Advertisement
METROPOLITAN DIARY
Help with a hamburger, getting a look under a stranger’s hood and more reader tales of New York City in this week’s Metropolitan Diary.
Image

Hamburger Helper
Dear Diary:
One of my favorite spots in the city to get a bite is a gas station on Eighth Avenue. The gas is expensive, but the food is well worth the price.
On a recent visit, I found that the line was unusually long. As I waited, I began talking with another customer.

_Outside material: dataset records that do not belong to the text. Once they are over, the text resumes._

-- ==== Sys2Proof/Laws/State.lean ====
section
/-!
SUPPORT. What each shared update of the state does to each field: one lemma per field per update, so that no later
proof unfolds a record update.
-/

namespace Sys2Proof.Machine

/-! ### State.respond -/

@[simp] theorem State.respond_br (s : State) (st : Status) (v : Word) (bs : List Byte) : (s.respond st v bs).br = s.br := rfl
@[simp] theorem State.respond_rds (s : State) (st : Status) (v : Word) (bs : List Byte) : (s.respond st v bs).rds = s.rds := rfl
@[simp] theorem State.respond_enc (s : State) (st : Status) (v : Word) (bs : List Byte) : (s.respond st v bs).enc = s.enc := rfl
@[simp] theorem State.respond_fr (s : State) (st : Status) (v : Word) (bs : List Byte) : (s.respond st v bs).fr = s.fr := rfl
@[simp] theorem State.respond_hpBusy (s : State) (st : Status) (v : Word) (bs : List Byte) : (s.respond st v bs).hpBusy = false := rfl
@[simp] theorem State.respond_xfer (s : State) (st : Status) (v : Word) (bs : List Byte) : (s.respond st v bs).xfer = s.xfer := rfl
@[simp] theorem State.respond_now (s : State) (st : Status) (v : Word) (bs : List Byte) : (s.respond st v bs).env.now = s.env.now := rfl
@[simp] theorem State.respond_inbox (s : State) (st : Status) (v : Word) (bs : List Byte) : (s.respond st v bs).env.inbox = s.env.inbox := rfl
@[simp] theorem State.respond_waiting (s : State) (st : Status) (v : Word) (bs : List Byte) : (s.respond st v bs).env.waiting = s.env.waiting := rfl
@[simp] theorem State.respond_out (s : State) (st : Status) (v : Word) (bs : List Byte) : (s.respond st v bs).env.out = s.env.out ++ [⟨st, v, bs⟩] := rfl
@[simp] theorem State.respond_posted (s : State) (st : Status) (v : Word) (bs : List Byte) : (s.respond st v bs).env.posted = s.env.posted := rfl
@[simp] theorem State.respond_rst (s : State) (st : Status) (v : Word) (bs : List Byte) : (s.respond st v bs).env.rst = s.env.rst := rfl

theorem State.respond_env (s : State) (st : Status) (v : Word) (bs : List Byte) :
    (s.respond st v bs).env = { s.env with out := s.env.out ++ [⟨st, v, bs⟩] } := rfl

/-! ### State.raise -/

@[simp] theorem State.raise_br (s : State) (e : Status) : (s.raise e).br = s.br := rfl
@[simp] theorem State.raise_rds (s : State) (e : Status) : (s.raise e).rds = s.rds := rfl
@[simp] theorem State.raise_enc (s : State) (e : Status) : (s.raise e).enc = s.enc := rfl
@[simp] theorem State.raise_fr (s : State) (e : Status) : (s.raise e).fr = s.fr := rfl
@[simp] theorem State.raise_hpBusy (s : State) (e : Status) : (s.raise e).hpBusy = false := rfl
@[simp] theorem State.raise_xfer (s : State) (e : Status) : (s.raise e).xfer = s.xfer := rfl
@[simp] theorem State.raise_now (s : State) (e : Status) : (s.raise e).env.now = s.env.now := rfl
@[simp] theorem State.raise_inbox (s : State) (e : Status) : (s.raise e).env.inbox = s.env.inbox := rfl
@[simp] theorem State.raise_waiting (s : State) (e : Status) : (s.raise e).env.waiting = s.env.waiting := rfl
@[simp] theorem State.raise_out (s : State) (e : Status) : (s.raise e).env.out = s.env.out ++ [⟨e, 0, []⟩] := rfl
@[simp] theorem State.raise_posted (s : State) (e : Status) : (s.raise e).env.posted = s.env.posted := rfl
@[simp] theorem State.raise_rst (s : State) (e : Status) : (s.raise e).env.rst = s.env.rst := rfl

theorem State.raise_env (s : State) (e : Status) :
    (s.raise e).env = { s.env with out := s.env.out ++ [⟨e, 0, []⟩] } := rfl

/-! ### State.post -/

@[simp] theorem State.post_br (s : State) (t : Transfer) : (s.post t).br = s.br := rfl
@[simp] theorem State.post_rds (s : State) (t : Transfer) : (s.post t).rds = s.rds := rfl
@[simp] theorem State.post_enc (s : State) (t : Transfer) : (s.post t).enc = s.enc := rfl
@[simp] theorem State.post_fr (s : State) (t : Transfer) : (s.post t).fr = s.fr := rfl
@[simp] theorem State.post_hpBusy (s : State) (t : Transfer) : (s.post t).hpBusy = true := rfl
@[simp] theorem State.post_xfer (s : State) (t : Transfer) : (s.post t).xfer = some t := rfl
@[simp] theorem State.post_now (s : State) (t : Transfer) : (s.post t).env.now = s.env.now := rfl
@[simp] theorem State.post_inbox (s : State) (t : Transfer) : (s.post t).env.inbox = s.env.inbox := rfl
@[simp] theorem State.post_waiting (s : State) (t : Transfer) : (s.post t).env.waiting = s.env.waiting := rfl
@[simp] theorem State.post_out (s : State) (t : Transfer) : (s.post t).env.out = s.env.out := rfl
@[simp] theorem State.post_rst (s : State) (t : Transfer) : (s.post t).env.rst = s.env.rst := rfl
@[simp] theorem State.post_posted (s : State) (t : Transfer) : (s.post t).env.posted = s.env.posted + 1 := rfl

theorem State.post_env (s : State) (t : Transfer) :
    (s.post t).env = { s.env with posted := s.env.posted + 1 } := rfl

/-! ### State.resetBlock -/

@[simp] theorem State.resetBlock_br (s : State) : (s.resetBlock).br = .reset := rfl
@[simp] theorem State.resetBlock_rds (s : State) : (s.resetBlock).rds = .reset := rfl
@[simp] theorem State.resetBlock_enc (s : State) : (s.resetBlock).enc = .reset := rfl
@[simp] theorem State.resetBlock_fr (s : State) : (s.resetBlock).fr = .reset := rfl
@[simp] theorem State.resetBlock_hpBusy (s : State) : (s.resetBlock).hpBusy = false := rfl
@[simp] theorem State.resetBlock_xfer (s : State) : (s.resetBlock).xfer = none := rfl
@[simp] theorem State.resetBlock_env (s : State) : (s.resetBlock).env = s.env := rfl

/-! ### State.stamped -/

@[simp] theorem State.stamped_br (s : State) (t : Nat) : (s.stamped t).br = s.br := rfl
@[simp] theorem State.stamped_rds (s : State) (t : Nat) : (s.stamped t).rds = s.rds := rfl
@[simp] theorem State.stamped_enc (s : State) (t : Nat) : (s.stamped t).enc = s.enc := rfl
@[simp] theorem State.stamped_fr (s : State) (t : Nat) : (s.stamped t).fr = s.fr := rfl
@[simp] theorem State.stamped_hpBusy (s : State) (t : Nat) : (s.stamped t).hpBusy = s.hpBusy := rfl
@[simp] theorem State.stamped_xfer (s : State) (t : Nat) : (s.stamped t).xfer = s.xfer := rfl
@[simp] theorem State.stamped_now (s : State) (t : Nat) : (s.stamped t).env.now = max s.env.now t := rfl
@[simp] theorem State.stamped_inbox (s : State) (t : Nat) : (s.stamped t).env.inbox = s.env.inbox := rfl
@[simp] theorem State.stamped_waiting (s : State) (t : Nat) : (s.stamped t).env.waiting = s.env.waiting := rfl
@[simp] theorem State.stamped_out (s : State) (t : Nat) : (s.stamped t).env.out = s.env.out := rfl
@[simp] theorem State.stamped_posted (s : State) (t : Nat) : (s.stamped t).env.posted = s.env.posted := rfl
@[simp] theorem State.stamped_rst (s : State) (t : Nat) : (s.stamped t).env.rst = s.env.rst := rfl

theorem State.stamped_env (s : State) (t : Nat) : (s.stamped t).env = { s.env with now := max s.env.now t } := rfl

/-- A stamp that is not past is the new time. -/
theorem State.stamped_of_le (s : State) (t : Nat) (h : s.env.now ≤ t) :
    s.stamped t = { s with env := { s.env with now := t } } := by
  simp [State.stamped, Nat.max_eq_right h]

/-! ### The units' updates -/

@[simp] theorem EncUnit.put_gt (u : EncUnit) (e : Fin 2) (x : Encoder) : (u.put e x).gt = u.gt := rfl
@[simp] theorem EncUnit.put_self (u : EncUnit) (e : Fin 2) (x : Encoder) : (u.put e x).unit[e.val] = x := by
  simp [EncUnit.put]
theorem EncUnit.put_other (u : EncUnit) (e e' : Fin 2) (x : Encoder) (h : e' ≠ e) :
    (u.put e x).unit[e'.val] = u.unit[e'.val] := by
  have : e.val ≠ e'.val := fun k => h (Fin.ext k.symm)
  simp [EncUnit.put, this]
@[simp] theorem EncUnit.expire_gt (u : EncUnit) : u.expire.gt = none := rfl
@[simp] theorem EncUnit.expire_unit (u : EncUnit) (e : Fin 2) :
    u.expire.unit[e.val] = { u.unit[e.val] with st := .idle } := by
  match e with
  | 0 => rfl
  | 1 => rfl

@[simp] theorem Rds.psAssemble_grp (r : Rds) (i : BitVec 5) (d : Word) : (r.psAssemble i d).grp = r.grp := rfl
@[simp] theorem Rds.psAssemble_rtc (r : Rds) (i : BitVec 5) (d : Word) : (r.psAssemble i d).rtc = r.rtc := rfl
@[simp] theorem Rds.psAssemble_rtq (r : Rds) (i : BitVec 5) (d : Word) : (r.psAssemble i d).rtq = r.rtq := rfl
@[simp] theorem Rds.psAssemble_rtp (r : Rds) (i : BitVec 5) (d : Word) : (r.psAssemble i d).rtp = r.rtp := rfl
@[simp] theorem Rds.psAssemble_target (r : Rds) (i : BitVec 5) (d : Word) :
    (r.psAssemble i d).target = r.target := rfl

@[simp] theorem Rds.clear_grp (r : Rds) : r.clear.grp = r.grp := rfl
@[simp] theorem Rds.clear_ps (r : Rds) : r.clear.ps = Vector.replicate 8 0 := rfl
@[simp] theorem Rds.clear_rtc (r : Rds) : r.clear.rtc = Vector.replicate 16 (Vector.replicate 4 0) := rfl
@[simp] theorem Rds.clear_rtq (r : Rds) : r.clear.rtq = Vector.replicate 16 0 := rfl
@[simp] theorem Rds.clear_rtp (r : Rds) : r.clear.rtp = false := rfl
@[simp] theorem Rds.clear_target (r : Rds) : r.clear.target = r.target := rfl

@[simp] theorem Framer.store_curL (f : Framer) (b : Byte) (h) : (f.store b h).curL = f.curL := rfl
@[simp] theorem Framer.store_curC (f : Framer) (b : Byte) (h) : (f.store b h).curC = f.curC := rfl
@[simp] theorem Framer.store_ready (f : Framer) (b : Byte) (h) : (f.store b h).ready = f.ready := rfl
@[simp] theorem Framer.store_qt (f : Framer) (b : Byte) (h) : (f.store b h).qt = f.qt := rfl
@[simp] theorem Framer.clear_line (f : Framer) : f.clear.line = Vector.replicate 10 (Vector.replicate 50 0) := rfl
@[simp] theorem Framer.clear_len (f : Framer) : f.clear.len = Vector.replicate 10 0 := rfl
@[simp] theorem Framer.clear_curL (f : Framer) : f.clear.curL = 0 := rfl
@[simp] theorem Framer.clear_curC (f : Framer) : f.clear.curC = 0 := rfl
@[simp] theorem Framer.clear_ready (f : Framer) : f.clear.ready = f.ready := rfl
@[simp] theorem Framer.clear_qt (f : Framer) : f.clear.qt = f.qt := rfl

end Sys2Proof.Machine
end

He told me it was his first time there and that he was looking for recommendations.
I said I normally ordered the classic burger with no toppings but had heard good things about some of the other options.
“What about this one?” he asked, pointing at a limited-edition item listed on the menu.
I had never tried it, but the ingredients looked good, so I told him he should go for it.
“Are you going to get one too?” he asked as he stepped to the counter to pay.
I stopped to think about it. As a college student, my budget was tight, and the burger he was getting was double the price of the one I had planned to order.
“Sure,” I responded hesitantly. “Why not?”
He smiled, leaned toward the cashier and paid for both of our orders.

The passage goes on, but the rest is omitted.